So I go to the Qualified Dividends and Capital Gain Tax Worksheet I did it 3 times and each time by IRS math. It flips the numbers and has me calculate my 15% tax on my short term capital gains (40% of futures contracts not the 60%) using craze math. then once you have that # you go and look at Tax table and enter it on line 44.
The outcome is you pay regular income taxes on 100% and on your short term you pay an extra 15% so this tax advance sucks.
I called the IRS waited one hour and once I say what I was doing and used the name '1256 contracts' They said they can not help me and I needed to look on there website.

Here is my question has anyone REALLY know how to enter the 60/40 on the 1040 ?

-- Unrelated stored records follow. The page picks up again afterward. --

-- ==== Sys2Proof/Tests/Slice0.lean ====
section
/-! SUPPORT. The package's own tests: ill-formed terms refused, every constructor decoded from an octet written out
bit by bit, small steps on values of spec/95_test_vectors.md, and a witness for every statement with hypotheses. -/

open Sys2Proof Sys2Proof.Machine Sys2Proof.Stated

namespace Sys2Proof.Tests

set_option Elab.async false

/-! ### WellFormed -/

theorem test_ill_formed_msgPos1 : Instr.wellFormed (.msgPos1 0x08) = false := rfl

theorem test_ill_formed_msgPos2 : Instr.wellFormed (.msgPos2 0x0C) = false := rfl

theorem test_ill_formed_msgPos3 : Instr.wellFormed (.msgPos3 0x10) = false := rfl

theorem test_ill_formed_msgBase : Instr.wellFormed (.msgBase 0x0F) = false := rfl

theorem test_ill_formed_msgStatic : Instr.wellFormed (.msgStatic 0x18) = false := rfl

theorem test_ill_formed_msgUnknown0 : Instr.wellFormed (.msgUnknown0 0x04) = false := rfl

theorem test_ill_formed_msgUnknown6to7 : Instr.wellFormed (.msgUnknown6to7 0x17) = false := rfl

theorem test_ill_formed_msgUnknown8to15 : Instr.wellFormed (.msgUnknown8to15 0x1F) = false := rfl

theorem test_ill_formed_msgUnknown16to31 : Instr.wellFormed (.msgUnknown16to31 0x3F) = false := rfl

theorem test_ill_formed_msgUnknown32to63 : Instr.wellFormed (.msgUnknown32to63 0x7F) = false := rfl

/-! ### Decode: octets written out from the encoding tables of spec/30_encoding.md R69 and R66 -/

theorem test_decode_runOp : decode .op 0b00000000 = .ok .runOp := rfl

theorem test_decode_readOp : decode .op 0b00000001 = .ok .readOp := rfl

theorem test_decode_sweepOp : decode .op 0b00000010 = .ok .sweepOp := rfl

theorem test_decode_scanOp : decode .op 0b00000011 = .ok .scanOp := rfl

theorem test_decode_aisdec : decode .op 0b00000100 = .ok .aisdec := rfl

theorem test_decode_sdec : decode .op 0b00010000 = .ok .sdec := rfl

theorem test_decode_fir : decode .op 0b00010001 = .ok .fir := rfl

theorem test_decode_dec3 : decode .op 0b00010010 = .ok .dec3 := rfl

theorem test_decode_splitOp : decode .op 0b00010011 = .ok .splitOp := rfl

theorem test_decode_dec2 : decode .op 0b00010100 = .ok .dec2 := rfl

theorem test_decode_fmdem : decode .op 0b00010101 = .ok .fmdem := rfl

theorem test_decode_amenv : decode .op 0b00010110 = .ok .amenv := rfl

theorem test_decode_gate : decode .op 0b00100000 = .ok .gate := rfl

theorem test_decode_corr : decode .op 0b00100001 = .ok .corr := rfl

theorem test_decode_syncOp : decode .op 0b00100010 = .ok .syncOp := rfl

theorem test_decode_clearOp : decode .op 0b00110000 = .ok .clearOp := rfl

theorem test_decode_slice : decode .op 0b00110001 = .ok .slice := rfl

theorem test_decode_nrzi : decode .op 0b00110010 = .ok .nrzi := rfl

theorem test_decode_destuff : decode .op 0b00110011 = .ok .destuff := rfl

theorem test_decode_pack : decode .op 0b00110100 = .ok .pack := rfl

theorem test_decode_lensel : decode .op 0b01000000 = .ok .lensel := rfl

theorem test_decode_crc16 : decode .op 0b01000001 = .ok .crc16 := rfl

theorem test_decode_crcchk : decode .op 0b01000010 = .ok .crcchk := rfl

theorem test_decode_getbits : decode .op 0b01010000 = .ok .getbits := rfl

theorem test_decode_unpackPos : decode .op 0b01010001 = .ok .unpackPos := rfl

theorem test_decode_unpackBase : decode .op 0b01010010 = .ok .unpackBase := rfl

theorem test_decode_unpackStatic : decode .op 0b01010011 = .ok .unpackStatic := rfl

theorem test_decode_unpackUnknown : decode .op 0b01010100 = .ok .unpackUnknown := rfl

theorem test_decode_emitOp : decode .op 0b01010101 = .ok .emitOp := rfl

theorem test_decode_msgPos1 : decode .msgId 0b00000110 = .ok (.msgPos1 0b00000110) := rfl

theorem test_decode_msgPos2 : decode .msgId 0b00001001 = .ok (.msgPos2 0b00001001) := rfl

theorem test_decode_msgPos3 : decode .msgId 0b00001111 = .ok (.msgPos3 0b00001111) := rfl

theorem test_decode_msgBase : decode .msgId 0b00010010 = .ok (.msgBase 0b00010010) := rfl

theorem test_decode_msgStatic : decode .msgId 0b00010111 = .ok (.msgStatic 0b00010111) := rfl

theorem test_decode_msgUnknown0 : decode .msgId 0b00000011 = .ok (.msgUnknown0 0b00000011) := rfl

theorem test_decode_msgUnknown6to7 : decode .msgId 0b00011010 = .ok (.msgUnknown6to7 0b00011010) := rfl

theorem test_decode_msgUnknown8to15 : decode .msgId 0b00101101 = .ok (.msgUnknown8to15 0b00101101) := rfl

theorem test_decode_msgUnknown16to31 : decode .msgId 0b01110110 = .ok (.msgUnknown16to31 0b01110110) := rfl

theorem test_decode_msgUnknown32to63 : decode .msgId 0b10011001 = .ok (.msgUnknown32to63 0b10011001) := rfl

/-- 0x05 is no index of R69. -/
theorem test_decode_unlisted_index : decode .op 0b00000101 = .error (.noSuchOperation 0b00000101) := rfl

/-- A bare octet is read as an operation index when it is one, otherwise as a message class (log 2). -/
theorem test_table_word_op : decodeTableWord 8 0b00010010 = some .dec3 := rfl

theorem test_table_word_message : decodeTableWord 8 0b00001000 = some (.msgPos2 0b00001000) := rfl

theorem test_placed_index : (State.reset.withFetchWord 8 0b00100000).fetch = .tag 0x20 := rfl

theorem test_placed_body : (State.reset.withFetchWord 8 0b00001000).fetch = .body ∧
    (State.reset.withFetchWord 8 0b00001000).bufRead 4 = 0x08 := ⟨rfl, rfl⟩

/-! ### Constants: R56 and V20 -/

theorem test_pattern : pat = [1, 1, -1, -1, 1, 1, -1, -1, 1, 1, -1, -1, 1, 1, -1, -1, 1, 1, -1, -1, 1, 1, -1, -1] ++
    [1, 1, 1, 1, 1, 1, 1, -1] := by decide

theorem test_off : [off 0, off 1, off 2, off 3, off 12, off 31, off 32, off 36, off 165, off 224, off 780] =
    [0, 5, 10, 16, 63, 161, 167, 188, 859, 1167, 4063] := by decide

/-! ### Small states -/

/-- What a completed operation left, seen through `f`. -/
def left {α : Type} (o : StepOutcome) (f : State → α) : Option α :=
  match o with
  | .next t => some (f t)
  | _ => none

/-- The delta kernels of spec/95_test_vectors.md and blocks of `n` samples. -/
def delta (n : Nat) : State := { State.reset with cfg := ⟨n, List.replicate 30 0, List.replicate 30 0⟩ }

/-- Channel 1 with the streams `x`, `y`. -/
def streams (x y : List Int) : State := { delta x.length with i1 := x, q1 := y, len1 := x.length }

/-- A frame whose octets from `BUF[4]` are `d`. -/
def frame (d : List Byte) : State := { State.reset with buf := Memory.ofBytes 4 d, nbits := 8 * d.length }

/-- The body and the FCS of program P2. -/
def octets2 : List Byte := [0x04, 0x1D, 0x6F, 0x34, 0x54, 0x00, 0x07, 0xB6, 0xAD, 0x3A, 0x38, 0x17] ++
  [0x4B, 0xCA, 0x03, 0x6B, 0x00, 0x00, 0x00, 0x00, 0x00, 0x62, 0x01]

/-- The body of program P4. -/
def octets4 : List Byte := [0x10, 0x00, 0x8D, 0x9A, 0x04, 0x7E, 0x83, 0x73, 0xC9, 0x68] ++ List.replicate 11 0x00

/-- The body of V52. -/
def octets5 : List Byte := [0x14, 0x1D, 0x6F, 0x34, 0x54, 0x00, 0x00, 0x00, 0x01, 0x71, 0x05, 0xD7, 0x4C, 0xF2] ++
  [0x15, 0x61, 0x52, 0x80, 0x72, 0x56, 0x14, 0xE0] ++ List.replicate 15 0x00 ++
  [0x01, 0x23, 0xD4, 0x50, 0x54, 0x84, 0x04, 0xD0] ++ List.replicate 8 0x00

/-- The ASCII codes of a text. -/
def codes (t : String) : List Nat := t.toList.map Char.toNat

/-- The record of program P2. -/
def record2 : Record := .pos 1 123456789 123 (-44403600) 24427680 875

/-! ### C1 to C5 -/

/-- V2. -/
theorem test_sdec : left (exec .sdec { delta 4 with raw := Memory.ofBytes 0 [0x80, 0x80, 0xFF, 0x00, 0x00, 0xFF, 0x7F, 0x81] })
    (fun t => (t.i1, t.q1, t.len1)) = some ([0, 127, -128, -1], [0, -128, 127, 1], 4) := by decide +kernel

/-- V3. -/
theorem test_sdec_empty : left (exec .sdec (delta 0)) (fun t => (t.i1, t.len1)) = some ([], 0) := by decide +kernel

/-- V5: the shift rounds down. -/
theorem test_fir_floor : left (exec .fir (streams [-3] [0])) State.firY = some (-2) := by decide +kernel

/-- The example of R72. -/
theorem test_fir_kernel : left (exec .fir { streams ((List.range 100).map fun k => (k : Int) - 50) [] with
    cfg := ⟨100, 262144 :: List.replicate 28 0 ++ [-1024], []⟩, firN := 30 }) State.firY = some (-34) := by
  decide +kernel

/-- V5, V8: 33 inputs give one output. -/
theorem test_dec3 : left (exec .dec3 (streams (List.replicate 33 100) (List.replicate 33 (-100))))
    (fun t => (t.i1.take 2, t.q1.take 2, t.len1)) = some ([66, 100], [-67, -100], 1) := by decide +kernel

theorem test_dec3_short : left (exec .dec3 (streams (List.replicate 32 100) [])) State.len1 = some 0 := by
  decide +kernel

/-- V11. -/
theorem test_split : left (exec .splitOp (streams [3, 3, 3, 3] [5, 5, 5, 5]))
    (fun t => [t.i2, t.q2, t.i1, t.q1]) =
    some [[3, 5, -3, -5], [5, -3, -5, 3], [3, -5, -3, 5], [5, 3, -5, -3]] := by decide +kernel

theorem test_split_length : left (exec .splitOp (streams [3, 3] [5, 5])) (fun t => (t.len1, t.len2)) = some (2, 2) := by
  decide +kernel

/-- V14: 32 inputs give one output, and −11 gives −3. -/
theorem test_dec2 : left (exec .dec2 { streams (List.replicate 32 (-11)) (List.replicate 32 23) with
      i2 := List.replicate 32 4, q2 := List.replicate 32 (-35), len2 := 32 })
    (fun t => ([t.i1.take 1, t.q1.take 1, t.i2.take 1, t.q2.take 1], t.len1, t.len2)) =
    some ([[-3], [5], [1], [-9]], 1, 1) := by decide +kernel

theorem test_dec2_short : left (exec .dec2 (streams (List.replicate 31 0) [])) (fun t => (t.len1, t.len2)) =
    some (0, 0) := by decide +kernel

/-- The example of R90, and V15. -/
theorem test_fmdem : left (exec .fmdem (streams [-3, 5] [2, -4])) State.fOut = some [2] := by decide +kernel

theorem test_fmdem_turn : left (exec .fmdem (streams [3, 0] [0, -3])) State.fOut = some [-9] := by decide +kernel

/-- The example of R91: the power is that of the later sample. -/
theorem test_amenv : left (exec .amenv (streams [-3, 5] [2, -4])) State.aOut = some [41] := by decide +kernel

/-- V16: no output from one sample. -/
theorem test_amenv_short : left (exec .amenv (streams [7] [7])) State.aOut = some [] := by decide +kernel

/-! ### C6 -/

/-- V19: 500 samples left are enough, 499 are not. -/
theorem test_gate : left (exec .gate { streams [] (List.replicate 600 16) with len1 := 600, i := 100 })
    (fun t => (t.i, t.run, t.res)) = some (100, 100, .plain) := by decide +kernel

theorem test_gate_tail : left (exec .gate { streams [] (List.replicate 600 16) with len1 := 600, i := 101 })
    (fun t => (t.i, t.resume, t.res)) = some (101, 101, .raised .bufferExhaustion) := by decide +kernel

/-- V25: a constant stream has no agreeing shift of either sign. -/
theorem test_corr_constant : left (exec .corr (streams (List.replicate 500 500) []))
    (fun t => (t.smax, t.imax, t.sync)) = some (0, 0, false) := by decide +kernel

/-- The levels `v` from symbol `q` on, each held over the samples up to the next symbol. -/
def wave (q : Nat) : List Int → List Int
  | [] => []
  | v :: vs => List.replicate (off (q + 1) - off q) v ++ wave (q + 1) vs

/-- The octets `d` sent behind the preamble and the flag: symbol 0 at sample 0, constant power 16. -/
def burst (d : List Byte) : State :=
  let bits := d.flatMap fun b => (List.range 8).map b.getLsbD
  let f := wave 0 (pat ++ (nrziLevels true bits).map symbolSign)
  { streams f (List.replicate f.length 16) with cfg := ⟨f.length, [], []⟩ }

/-- The preamble, the flag and silence, 500 samples in all, with the sign `v`. -/
def lonePattern (v : Int) : State :=
  let f := (wave 0 pat).map (v * ·) ++ List.replicate 333 (-v)
  streams f (List.replicate 104 16 ++ List.replicate 396 0)

/-- R100 to R103 by hand: the pattern of amplitude 1 scores 32 from shift 0 on; of amplitude −3, −96. -/
theorem test_corr_negative : left (exec .corr (lonePattern (-3))) (fun t => (t.smax, t.imax, t.pol)) =
    some (-96, 0, .minus) := by decide +kernel

/-- The examples of R104. -/
theorem test_sync : left (exec .syncOp { State.reset with sync := true, i := 656, imax := 44 })
    (fun t => (t.p0, t.res)) = some (700, .plain) := by decide +kernel

theorem test_sync_lost : left (exec .syncOp { State.reset with i := 100 }) (fun t => (t.resume, t.res)) =
    some (1245, .raised .noSync) := by decide +kernel

/-! ### C7 -/

/-- The example of R111. -/
theorem test_clear : left (exec .clearOp { frame [0xFF] with hist := 0b11111, prev := some true, m := 7 })
    (fun t => (t.bufRead 4, t.bufRead 255, t.wp, t.nbits, t.hist, t.m)) = some (0, 0, 4, 0, 0, 0) := by
  decide +kernel

/-- V27: the range test comes before the gate. -/
theorem test_slice_exhausted : left (exec .slice { streams (List.replicate 167 1) [] with p0 := 0 })
    (fun t => (t.idx, t.m, t.res)) = some (167, 0, .stop .exhausted) := by decide +kernel

/-- V27: `F = 0` gives symbol 1, and power 4 passes. -/
theorem test_slice : left (exec .slice (streams (List.replicate 168 0) (List.replicate 168 4)))
    (fun t => (t.idx, t.m, t.sym, t.res)) = some (167, 1, true, .plain) := by decide +kernel

/-- V28: equal symbols give 1; V29: the first bit is 0. -/
theorem test_nrzi : left (exec .nrzi { State.reset with prev := some false, sym := false })
    (fun t => (t.out, t.prev)) = some (true, some false) := by decide +kernel

theorem test_nrzi_first : left (exec .nrzi { State.reset with sym := true }) (fun t => (t.out, t.prev)) =
    some (false, some true) := by decide +kernel

/-- V30, V33: the 0 after five 1s is dropped; a sixth 1 is kept and leaves the history full. -/
theorem test_destuff_drop : left (exec .destuff { State.reset with hist := 0b11111 }) (fun t => (t.hist, t.res)) =
    some (0b00000, .drop) := by decide +kernel

theorem test_destuff_keep : left (exec .destuff { State.reset with hist := 0b11111, out := true })
    (fun t => (t.hist, t.res)) = some (0b11111, .keep) := by decide +kernel

/-- V37: the third kept bit is bit 2 of `BUF[4]`; the eighth advances the write pointer. -/
theorem test_pack : left (exec .pack { frame [0x00] with wp := 4, bp := 2, nbits := 2, out := true })
    (fun t => (t.bufRead 4, t.wp, t.bp, t.nbits)) = some (0x04, 4, 3, 3) := by decide +kernel

theorem test_pack_eighth : left (exec .pack { frame [0x04] with wp := 4, bp := 7, nbits := 7 })
    (fun t => (t.bufRead 4, t.wp, t.bp, t.nbits)) = some (0x04, 5, 0, 8) := by decide +kernel

/-! ### C8 -/

/-- V39. -/
theorem test_lensel : left (exec .lensel { frame [0x07] with nbits := 184 })
    (fun t => (t.mid, t.blen, t.short, t.res)) = some (1, .octets21, false, .plain) := by decide +kernel

theorem test_lensel_short : left (exec .lensel { frame [0x17] with nbits := 439, idx := 9 })
    (fun t => (t.mid, t.blen, t.short, t.res, t.resume)) =
    some (5, .octets53, true, .raised .midFrameFade, 9) := by decide +kernel

/-- V40: the nine octets of the check string, and the empty sequence. -/
theorem test_crc16 : left (exec .crc16 { State.reset with
    crcD := [0x31, 0x32, 0x33, 0x34, 0x35, 0x36, 0x37, 0x38, 0x39] }) State.crc = some 0x906E := by decide +kernel

theorem test_crc16_empty : left (exec .crc16 State.reset) State.crc = some 0x0000 := by decide +kernel

/-- V42: the FCS has its low octet first. -/
theorem test_crcchk : left (exec .crcchk (frame octets2)) (fun t => (t.crc, t.fcs, t.crcOk, t.res)) =
    some (0x0162, 0x0162, true, .plain) := by decide +kernel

Even if you had your accountant do it its not that hard to pull your 1040 (last years) out and see if he did what I did and you are over paying or if he did it right and what does the Schedule D look like.
I think the IRS does not want to help me because 90 percent of day-trader over pay their taxes.
The way I see doing it is leave part 3 of Schedule D blank. on my 1040 line 13 put my short term capital gains (40%)amount which it will get taxed at regular income Then going into the 'tax table' figure out the long term capital gains(60%) and put that amount on line 44 on form 1040.
Anyone who has had a profit trading 1256 contracts I would love to hear from you Thanks LD

It isn't that simple. Do you have other income? If so then it may be that you are not figuring the worksheet correctly. My only income comes from section 1256 contracts so my results may different than yours. I can send you a sample return though that might be helpful.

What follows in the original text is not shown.